The second cool thing about Technorati is the company’s partnerships with outside traditional large publishers. Specifically, the kinds of relationships they’ve built like the one with the Washington Post. In some sections of the WaPo website, you can see blogs linking to that article displayed in a little box, curtosy of Technorati. If those are sorted a bit for spam and crap then that becomes great stuff. I know that Sphere is providing related functionality on some sites, but it’s not the same. The ins and outs of this sort of service deserve a big blog post in and of themselves.

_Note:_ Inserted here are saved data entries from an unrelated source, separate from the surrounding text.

/-- A firmware command: the mailbox is busy with it, or notes one that came too soon (R390); an unknown code is
refused. -/
def State.fwCommand (s : State) (val : Nat) : State :=
  let p := s.dev.pf
  if p.fwst % 4 = 1 then s.setPf fun p => { p with fwst := p.fwst ||| 4 }
  else
    let go (e : Ev) : State := (s.setPf fun p => { p with fwst := 1 }).later e
    match val % 16 with
    | 1 => go .fwcmdLoad
    | 2 => go .fwcmdQuote
    | 3 => go .fwcmdLog
    | 4 => go .fwcmdCert
    | _ => (s.setPf fun p => { p with fwst := 3 }).logPf 3 (ascii2 'F' 'W') 1 0 0 0

/-- What a read of a register of the management view clears (R6): `erlost` of the PF's log and OVF of `s2inv`. -/
def State.pfCleared (s : State) (off : Nat) : State :=
  if off = 0x200420 then s.setPf fun p => { p with log := { p.log with lost := 0 } }
  else if 0x100000 ≤ off ∧ off < 0x140000 ∧ off % 0x1000 = 0x18 then s.setVf ((off - 0x100000) / 0x1000) fun f => { f with s2ovf := false }
  else s

/-- A write of the management view. -/
def State.pfWrite (s : State) (off n val : Nat) : State :=
  let o8 := off - off % 8
  let whole := n == 8
  let x := merge (s.pfReg o8) off n val
  let at_ (e : Ev) : State := s.actNow e
  if 0x100000 ≤ o8 ∧ o8 < 0x140000 then
    let v := (o8 - 0x100000) / 0x1000
    match o8 % 0x1000 with
    | 0x00 => at_ (.vfquadsWrite v x)
    | 0x08 => s.setVf v fun f => { f with hvscp := x % 8 }
    | 0x10 => s.setVf v fun f => { f with s2root := x &&& maskOf 39 12 }
    | 0x18 => if whole then at_ (.s2inv v val) else s
    | 0x28 => if whole then at_ (tresumeEvent v val true) else s
    | 0x30 => at_ (.pstitchWrite v (x % 65536))
    | 0x38 => if whole then at_ (.partitionReset v (val % 2)) else s
    | 0x40 => at_ (.vfslotsWrite v 0 x)
    | 0x48 => at_ (.vfslotsWrite v 1 x)
    | 0x50 => at_ (.vfslotsWrite v 2 x)
    | 0x58 => at_ (.vfslotsWrite v 3 x)
    | _ => s
  else if 0x200000 ≤ o8 ∧ o8 < 0x200080 then
    if whole then at_ (.stkrateWrite ((o8 - 0x200000) / 8) val) else s
  else if 0x200400 ≤ o8 ∧ o8 < 0x200428 then s.setPf fun p => { p with log := p.log.set (o8 - 0x200400) x }
  else
    match o8 with
    | 0x200100 => if whole then at_ (.chretWrite val) else s
    | 0x200200 => s.setPf fun p => { p with root := if off % 8 = 0 then bit val 0 else p.root }
    | 0x200300 => if whole then at_ (if bit val 27 then .pmreqResume val else .pmreqPreempt val) else s
    | 0x200600 => s.setPf fun p => { p with fwaddr := x }
    | 0x200608 => s.setPf fun p => { p with fwlen := x % 2 ^ 24 }
    | 0x200610 => if whole then s.fwCommand val else s
    | 0x200700 => s.setPf fun p => { p with warn := p.warn - (p.warn &&& named off n val % 16) }
    | _ => s

/-! The events of registers. -/

/-- An entry of a function's MSI-X table: 64·function + vector (R324). -/
def State.msix (s : State) (k : Nat) : MsixEntry := (mget k s.dev.msix).getD {}

def State.setMsix (s : State) (k : Nat) (f : MsixEntry → MsixEntry) : State :=
  { s with dev := { s.dev with msix := mset k (f (s.msix k)) s.dev.msix } }

/-- Vectors of a function: 64 of the PF, 32 of a VF. -/
def vectorsOf (fn : Nat) : Nat := if fn = 64 then 64 else 32

/-- The 8 bytes at an aligned offset of BAR4 (R322, R324): the MSI-X table, and from 0x800 the pending bits. -/
def State.msixReg (s : State) (fn off : Nat) : Nat :=
  if off < 16 * vectorsOf fn then
    let e := s.msix (fn * 64 + off / 16)
    if off % 16 = 0 then e.addr else e.data + b2n e.masked * 2 ^ 32
  else if off = 0x800 then ((List.range (vectorsOf fn)).map fun i => b2n (s.dev.pba.contains (fn * 64 + i)) * 2 ^ i).sum
  else 0

/-- A host read of 4 or 8 aligned bytes through a BAR (R240, R322), with views as `REGISTER_WRITE` has them: the value that goes to
the host, and the state with what the read clears. -/
def State.barRead (s : State) (view off n : Nat) : Nat × State :=
  let o8 := off - off % 8
  let half (x : Nat) : Nat := if n = 8 then x else x / 2 ^ (8 * (off % 8)) % 2 ^ 32
  if (n ≠ 4 ∧ n ≠ 8) ∨ off % n ≠ 0 ∨ (64 < view ∧ view < 128) ∨ 192 < view then (0, s)
  else if view < 64 then s.viewRead view off n
  else if view = 64 then (half (s.pfReg o8), s.pfCleared o8)
  else (half (s.msixReg (view - 128) o8), s)

/-- The host reads a register through a BAR. -/
def State.registerRead (s : State) (view off n : Nat) : State := (s.barRead view off n).2

/-- A write of 4 bytes of a function's MSI-X table in BAR4 (R322, R324): address, data and the mask bit of an entry;
clearing the mask unmasks the vector. -/
def State.msixWrite (s : State) (fn off val : Nat) : State :=
  let k := fn * 64 + off / 16
  if 16 * vectorsOf fn ≤ off then s
  else
    match off % 16 with
    | 0 => s.setMsix k fun e => { e with addr := putBits e.addr 0 32 val }
    | 4 => s.setMsix k fun e => { e with addr := putBits e.addr 32 32 val }
    | 8 => s.setMsix k fun e => { e with data := val % 2 ^ 32 }
    | _ =>
      if bit val 0 then s.setMsix k fun e => { e with masked := true }
      else if (s.msix k).masked then s.actNow (.msixUnmask fn (off / 16)) else s

/-- `REGISTER_WRITE` (R6, R240, R322): a host write through BAR0 of a VF, or of the PF as view 64; views from 128 on are
BAR4 of function view − 128. -/
def execRegisterWrite (view off n val : Nat) (s : State) : Host.Outcome State Fault Refusal :=
  .next (if (n ≠ 4 ∧ n ≠ 8) ∨ off % n ≠ 0 then s
    else if view < 64 then s.viewWrite view off n (val % 2 ^ 64)
    else if view = 64 then s.pfWrite off n (val % 2 ^ 64)
    else if view < 128 ∨ 192 < view then s
    else if n = 4 then s.msixWrite (view - 128) off (val % 2 ^ 32)
    else (s.msixWrite (view - 128) off (val % 2 ^ 32)).msixWrite (view - 128) (off + 4) (val / 2 ^ 32 % 2 ^ 32))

Finally, the Technorati 100 is a good thing. I know there’s a whole lot of criticism of it and a lot of that is valid. I don’t like the word “authority” and I don’t like measuring authority by links – but linking does mean something and the fact that Technorati shows off a leader board of that metric is worthwhile. FeedBurner ought to too, if the group feels like separating out blogs from the other feeds they publish.

I know that Technorati has been painfully slow at times, the most recent site redesign is awful and the focus on inbound links is overdone – but it’s an important company that deserves support in my opinion.